Thursday, September 28, 2017

YOU KNOW MY NAME, LOOK UP THE NUMBER [75]



As someone who has owned a scientific calculator since school, I am very aware on how I don’t need to use most of what one can do any more – in fact, the simpler sums I need could often be done by my phone’s calculator app instead. However, the vestigial memories of trigonometry and matrices still in my mind from my Maths A-Level mean the need may come back, so I may as well be ready.
The scientific calculator was invented by Hewlett-Packard in 1968, with the HP9100A, a cash register-sized machine with a TV screen, no integrated circuits, and a five thousand-dollar price tag. Four years later, the HP-35 was designed to co-founder Bill Hewlett’s brief to fit the 9100A into his shirt pocket, becoming the first scientific calculator as we know it. In 1976, a later pocket model, the HP-65, became the first such calculator in space, in case the guidance computer on the Apollo-Soyuz Test Project failed (it didn’t).

With more programming ability than most will ever need, exploring the functions of a scientific calculator can produce some interesting results. On my model, I can move between decimal numerals (your usual 0-9, also known as base 10) and other counting systems. For example, 666, becomes 29A in hexadecimal (0-9 then A-F, base 16), and 1232 in octal (0-7, base 8) – therefore, we have the Number of the Beast, the House Number of the Beast, and the PIN Number of the Beast.

However, the most interesting function there is on my calculator, and the one that produces many of the numbers we are asked to observe in everyday life, is “log,” for logarithm. In the simplest terms, logarithms are used to make long numbers easier to handle, by creating a relationship between an exponent number, and the number that exponent needs to be to raise the power of a base number to the value you want. You can make one thousand by multiplying ten together three times (10 x 10 x 10 = 103= 1000). Taking 10 at its base, the logarithm of 10 is 3, because you needed to raise 10 three times (log10 1000 = 3) - likewise, the logarithm for one million would be 6, and 26 would be about 1.415. Using the “log” button on your calculator assumes base 10, the “common algorithm,” but base e (2.71828…), a pi-like constant in mathematics, is also used, denoted by the “ln” key on your calculator.


Logarithms are used to calculate earthquake magnitude scales, the pH scale to measure the acidity or basicity of water-based solutions, f-stops for camera shutter speeds, population growth, radioactive decay, carbon dating, and decibels for measuring the intensity of sound.
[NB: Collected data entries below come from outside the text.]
-- ==== Sys2Proof/Laws/Tables.lean ====
section
/-! SUPPORT. Read after write of the sparse tables, and with them of object entries, tiles and links. -/

namespace Sys2Proof.Laws
open Sys2Proof.Machine

/-! ## Tables -/

theorem lookup_cons_ne {α : Type} (m : SMap α) (v : α) {j k : Nat} (h : k ≠ j) :
    List.lookup k ((j, v) :: m) = m.lookup k := by
  have : (k == j) = false := by simpa using h
  rw [List.lookup_cons, this]

theorem lookup_cons_same {α : Type} (m : SMap α) (v : α) (k : Nat) : List.lookup k ((k, v) :: m) = some v := by
  simp [List.lookup_cons]

theorem lookup_filter {α : Type} (m : SMap α) (p : Nat → Bool) (k : Nat) :
    (m.filter fun x => p x.1).lookup k = if p k then m.lookup k else none := by
  induction m with
  | nil => simp
  | cons x m ih =>
    obtain ⟨j, v⟩ := x
    by_cases hk : k = j
    · subst hk
      by_cases hj : p k
      · simp [hj, lookup_cons_same]
      · simp [hj, ih]
    · by_cases hj : p j
      · simp [hj, lookup_cons_ne _ _ hk, ih]
      · simp [hj, lookup_cons_ne _ _ hk, ih]

theorem lookup_append {α : Type} (m n : SMap α) (k : Nat) : (m ++ n).lookup k = (m.lookup k).or (n.lookup k) := by
  induction m with
  | nil => simp
  | cons x m ih =>
    obtain ⟨j, v⟩ := x
    by_cases hk : k = j
    · subst hk
      simp [lookup_cons_same]
    · simp [lookup_cons_ne _ _ hk, ih]

theorem lookup_below {α : Type} (m : SMap α) (j k : Nat) :
    (m.filter (·.1 < j)).lookup k = if k < j then m.lookup k else none := by
  simpa using lookup_filter m (fun x => decide (x < j)) k

theorem lookup_above {α : Type} (m : SMap α) (j k : Nat) :
    (m.filter (j < ·.1)).lookup k = if j < k then m.lookup k else none := by
  simpa using lookup_filter m (fun x => decide (j < x)) k

theorem lookup_mput {α : Type} (m : SMap α) (j k : Nat) (v : α) :
    (mput m j v).lookup k = if k = j then some v else m.lookup k := by
  unfold mput
  rw [lookup_append, lookup_below]
  by_cases h : k = j
  · subst h
    simp [lookup_cons_same]
  · rw [lookup_cons_ne _ _ h, lookup_above]
    rcases Nat.lt_or_gt_of_ne h with g | g
    · simp [h, g, Nat.lt_asymm g]
    · simp [h, g, Nat.lt_asymm g]

theorem mget_mset {α : Type} [DecidableEq α] (d : α) (m : SMap α) (j k : Nat) (v : α) :
    mget d (mset d m j v) k = if k = j then v else mget d m k := by
  unfold mset
  split
  · rename_i hv
    unfold mget
    rw [lookup_append, lookup_below, lookup_above]
    by_cases h : k = j
    · simp [h, hv]
    · rcases Nat.lt_or_gt_of_ne h with g | g
      · simp [h, g, Nat.lt_asymm g]
      · simp [h, g, Nat.lt_asymm g]
  · show mget d (mput m j v) k = _
    unfold mget
    rw [lookup_mput]
    split <;> rfl

@[simp] theorem mget_mset_same {α : Type} [DecidableEq α] (d : α) (m : SMap α) (k : Nat) (v : α) :
    mget d (mset d m k v) k = v := by simp [mget_mset]

/-- Setting another key leaves an entry as it is, whatever the default of the other. -/
theorem lookup_mset_ne {α : Type} [DecidableEq α] (d : α) (m : SMap α) {j k : Nat} (v : α) (h : k ≠ j) :
    (mset d m j v).lookup k = m.lookup k := by
  unfold mset
  split
  · rw [lookup_append, lookup_below, lookup_above]
    rcases Nat.lt_or_gt_of_ne h with g | g
    · simp [g, Nat.lt_asymm g]
    · simp [g, Nat.lt_asymm g]
  · have := lookup_mput m j k v
    rw [if_neg h] at this
    exact this

/-! ## Object entries -/

@[simp] theorem objGet_objSet_same (i j v : Nat) (s : State) : objGet (objSet i j v s) i j = v := by
  simp [objGet, objSet]

/-- Another entry is left as it is. -/
theorem objGet_objSet_ne (v : Nat) (s : State) {i j i' j' : Nat} (h : objKey i' j' ≠ objKey i j) :
    objGet (objSet i j v s) i' j' = objGet s i' j' := by
  simp [objGet, objSet, mget, lookup_mset_ne _ _ _ h]

@[simp] theorem octGet_octSet_same (i j : Nat) (v : Bytes) (s : State) : octGet (octSet i j v s) i j = v := by
  simp [octGet, octSet]

theorem octGet_octSet_ne (v : Bytes) (s : State) {i j i' j' : Nat} (h : objKey i' j' ≠ objKey i j) :
    octGet (octSet i j v s) i' j' = octGet s i' j' := by
  simp [octGet, octSet, mget, lookup_mset_ne _ _ _ h]

@[simp] theorem octGet_objSet (i j v i' j' : Nat) (s : State) : octGet (objSet i j v s) i' j' = octGet s i' j' := rfl
@[simp] theorem objGet_octSet (i j : Nat) (v : Bytes) (i' j' : Nat) (s : State) :
    objGet (octSet i j v s) i' j' = objGet s i' j' := rfl
@[simp] theorem objGet_tileSet (t : Nat) (v : Tile) (i j : Nat) (s : State) : objGet (tileSet t v s) i j = objGet s i j := rfl
@[simp] theorem objGet_linkSet (l : Nat) (v : Link) (i j : Nat) (s : State) : objGet (linkSet l v s) i j = objGet s i j := rfl
@[simp] theorem objGet_emit (o : Output) (i j : Nat) (s : State) : objGet (emit o s) i j = objGet s i j := rfl
@[simp] theorem objGet_rowPut (a : Nat) (f : RowFrame) (i j : Nat) (s : State) : objGet (rowPut a f s) i j = objGet s i j := rfl
@[simp] theorem objGet_portPut (a : Nat) (bs : Bytes) (i j : Nat) (s : State) : objGet (portPut a bs s) i j = objGet s i j := rfl

/-- A count advanced. -/
@[simp] theorem objGet_bump_same (i j n : Nat) (s : State) : objGet (bump i j n s) i j = objGet s i j + n := by
  unfold bump
  split
  · simp [*]
  · simp

theorem objGet_bump_ne (n : Nat) (s : State) {i j i' j' : Nat} (h : objKey i' j' ≠ objKey i j) :
    objGet (bump i j n s) i' j' = objGet s i' j' := by
  unfold bump
  split
  · rfl
  · exact objGet_objSet_ne _ _ h

/-! ## Tiles and links -/

theorem tileAt_tileSet (t u : Nat) (v : Tile) (s : State) : tileAt (tileSet t v s) u = if u = t then v else tileAt s u := by
  simp [tileAt, tileSet, mget_mset]

@[simp] theorem tileAt_tileSet_same (t : Nat) (v : Tile) (s : State) : tileAt (tileSet t v s) t = v := by
  simp [tileAt_tileSet]

theorem linkAt_linkSet (l k : Nat) (v : Link) (s : State) : linkAt (linkSet l v s) k = if k = l then v else linkAt s k := by
  simp [linkAt, linkSet, mget_mset]

@[simp] theorem linkAt_linkSet_same (l : Nat) (v : Link) (s : State) : linkAt (linkSet l v s) l = v := by
  simp [linkAt_linkSet]

end Sys2Proof.Laws
end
In these examples, the figures on the scales presented to us in news stories, on water bottles and on cameras are easily explainable scales, created from exponentially growing numbers of abstract measurements – hydrogen ions per litre of water, ratios of focal length to a camera’s entrance pupil, and so on, situations where you just need a headline number to say, “oh, it’s that bit more.”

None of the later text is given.